El médico abrió la carpeta verde. La misma que yo después cerraría tres veces sin poder terminar de leer.
—La biopsia muestra inflamación crónica del intestino delgado —dijo, sin mirarme—. No hay causa infecciosa identificada. El cuadro responde al perfil de una enfermedad autoinmune incipiente.

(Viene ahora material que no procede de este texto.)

theorem tagsLive_withTurn {s : State} (hs : TagsLive s) (x : Turn) : TagsLive (s.withTurn x) :=
  tagsLive_of_same hs rfl (fun _ T' hT' => ⟨T', hT', .refl T'⟩) rfl rfl rfl

/-! ## Issue -/

theorem status_of_capture {s : State} {r : RegIdx} {p : Nat} (h : (capture s r).2 = some p) : s.status r = some p := by
  unfold capture at h
  split at h
  next => cases h
  next q hq => rw [hq]; exact h

/-- The tags that an issue captures come from the register-status table (R120). -/
theorem exists_status_of_issueFill {i : Instr} {s : State} {S : Station} {p : Nat}
    (h : (issueFill i s S).qj = some p ∨ (issueFill i s S).qk = some p) : ∃ r, s.status r = some p := by
  cases i with
  | load rA rB o => exact ⟨rB, status_of_capture (h.resolve_right fun h => by cases h)⟩
  | store rA rB o => exact h.elim (fun h => ⟨rB, status_of_capture h⟩) fun h => ⟨rA, status_of_capture h⟩
  | beq rA rB o => exact h.elim (fun h => ⟨rA, status_of_capture h⟩) fun h => ⟨rB, status_of_capture h⟩
  | call | ret => obtain h | h := h <;> cases h
  | add rA rB rC | sub rA rB rC | nor rA rB rC | mul rA rB rC =>
    exact h.elim (fun h => ⟨rB, status_of_capture h⟩) fun h => ⟨rC, status_of_capture h⟩

theorem tagsLive_issuedInto {i : Instr} {k : Nat} {S : Station} {s : State} (hs : TagsLive s)
    (hfree : firstFree (unitKind i.opcode) s.stations = some (k, S)) (hc : EngineCoherent s) :
    TagsLive (issuedInto i k S s) := by
  obtain ⟨-, hbusy, -, hinstr, hseq, -⟩ := issueFill_fields i S s
  have kept : ∀ {p P}, s.holds p P → P.busy = true → (issuedInto i k S s).holds p P := issuedInto_holds_busy hfree
  refine ⟨?slots, ?table, ?saved⟩
  case slots =>
    intro j T p hT hb hq
    obtain ⟨rfl, rfl⟩ | ⟨-, hT⟩ := (issuedInto_holds hfree j T).1 hT
    · obtain ⟨r, hr⟩ := exists_status_of_issueFill hq
      obtain ⟨P, i', hP, -⟩ := produces_of_status hs hr
      exact ⟨P, i', kept hP.held hP.busy, hP.busy, hP.instr, hP.producer,
        hseq ▸ hc.sequence.below P (holds_mem hP.held) hP.busy⟩
    · obtain ⟨P, i', hP, hbP, h⟩ := hs.slots j T p hT hb hq
      exact ⟨P, i', kept hP hbP, hbP, h⟩
  case table =>
    intro r p hr
    rw [Pipeline.issuedInto_status] at hr
    split at hr
    next hd =>
      obtain rfl : k = p := Option.some.inj hr
      exact ⟨_, i, issuedInto_holds_self hfree, hbusy, hinstr, hd.1⟩
    next =>
      obtain ⟨P, i', hP, hbP, h⟩ := hs.table r p hr
      exact ⟨P, i', kept hP hbP, hbP, h⟩
  case saved =>
    intro c hc' r p hr
    rw [issuedInto_checkpoint] at hc'
    rw [issuedInto_pendingBranch]
    split at hc'
    next hbeq =>
      obtain rfl : s.regStat = c := Option.some.inj hc'
      obtain ⟨P, i', hP, hbP, hi, hd⟩ := hs.table r p hr
      refine ⟨P, i', kept hP hbP, hbP, hi, hd, fun b B hb hB => ?_⟩
      obtain rfl : k = b := by simpa [hbeq] using hb
      rw [holds_unique hB (issuedInto_holds_self hfree), hseq]
      exact hc.sequence.below P (holds_mem hP) hbP
    next hbeq =>
      obtain ⟨P, i', hP, hbP, hi, hd, hlt⟩ := hs.saved c hc' r p hr
      refine ⟨P, i', kept hP hbP, hbP, hi, hd, fun b B hb hB => ?_⟩
      rw [if_neg hbeq] at hb
      obtain ⟨B₀, hB₀, hbB, -⟩ := hc.branch.held b hb
      obtain rfl := holds_unique hB (kept hB₀ hbB)
      exact hlt b B hb hB₀

/-! ## Execute and Writeback -/

/-- An Execute part that releases station `k`, which held no producer, and keeps the others and the table. -/
theorem tagsLive_of_other {i : Instr} {k : Nat} {S : Station} {s u : State} (hs : TagsLive s) (hS : s.holds k S)
    (hi : S.instr = some i) (hnot : isProducer i.opcode = false) (hrel : u.holds k (Station.released S.desc))
    (hother : ∀ j T', j ≠ k → (u.holds j T' ↔ s.holds j T')) (htable : u.regStat = s.regStat)
    (hsaved : u.checkpoint = none ∨ u.checkpoint = s.checkpoint ∧ u.pendingBranch = s.pendingBranch ∧
      s.pendingBranch ≠ some k) : TagsLive u := by
  refine tagsLive_of_kept hs (fun _ _ => True) ?kept ?slots ?table (hsaved.imp_right fun ⟨hcheck, hpending, hne⟩ =>
    ⟨hcheck, fun _ _ _ _ => trivial, fun b B' hb hB' => ?saved⟩)
  case kept => exact fun p P i' hP _ => keptAt_of_other hother (ne_of_produces hP hS hi hnot) P hP.held
  case slots =>
    intro j T' p hT' hb hq
    exact ⟨T', (hother j T' (ne_of_busy_of_released hrel hT' hb)).1 hT', hb, rfl, hq, fun _ _ => trivial⟩
  case table =>
    intro r p hr
    rw [State.status, htable] at hr
    obtain ⟨P, i, hP, hd⟩ := produces_of_status hs hr
    exact ⟨P, i, hP, hd, trivial⟩
  case saved =>
    rw [hpending] at hb
    exact ⟨B', hb, (hother b B' (by rintro rfl; exact hne hb)).1 hB', rfl⟩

Asentí como si entendiera.
—¿Qué hacemos? —pregunté.
—Empezamos con inmunosupresores. Medicación de por vida, con controles cada tres meses.
*De por vida.*
Tenía doce años. Doce. Y este médico me estaba diciendo que iba a tomar inmunosupresores el resto de su vida como si me estuviera comentando el pronóstico del tiempo.
Le pregunté si había explorado otras causas. Me dijo que los análisis parasitológicos eran negativos. Le pregunté si eso era concluyente. Me miró con la paciencia de alguien que ya terminó la conversación antes de que yo la empezara.
—Señora, el cuadro es claro. Si no tratamos esto ahora, el daño puede ser irreversible.
No firmé. Me levanté, agarré a Mateo de la mano, tomé la carpeta verde y me fui.
En el auto lloré como no lloraba desde que murió mi vieja.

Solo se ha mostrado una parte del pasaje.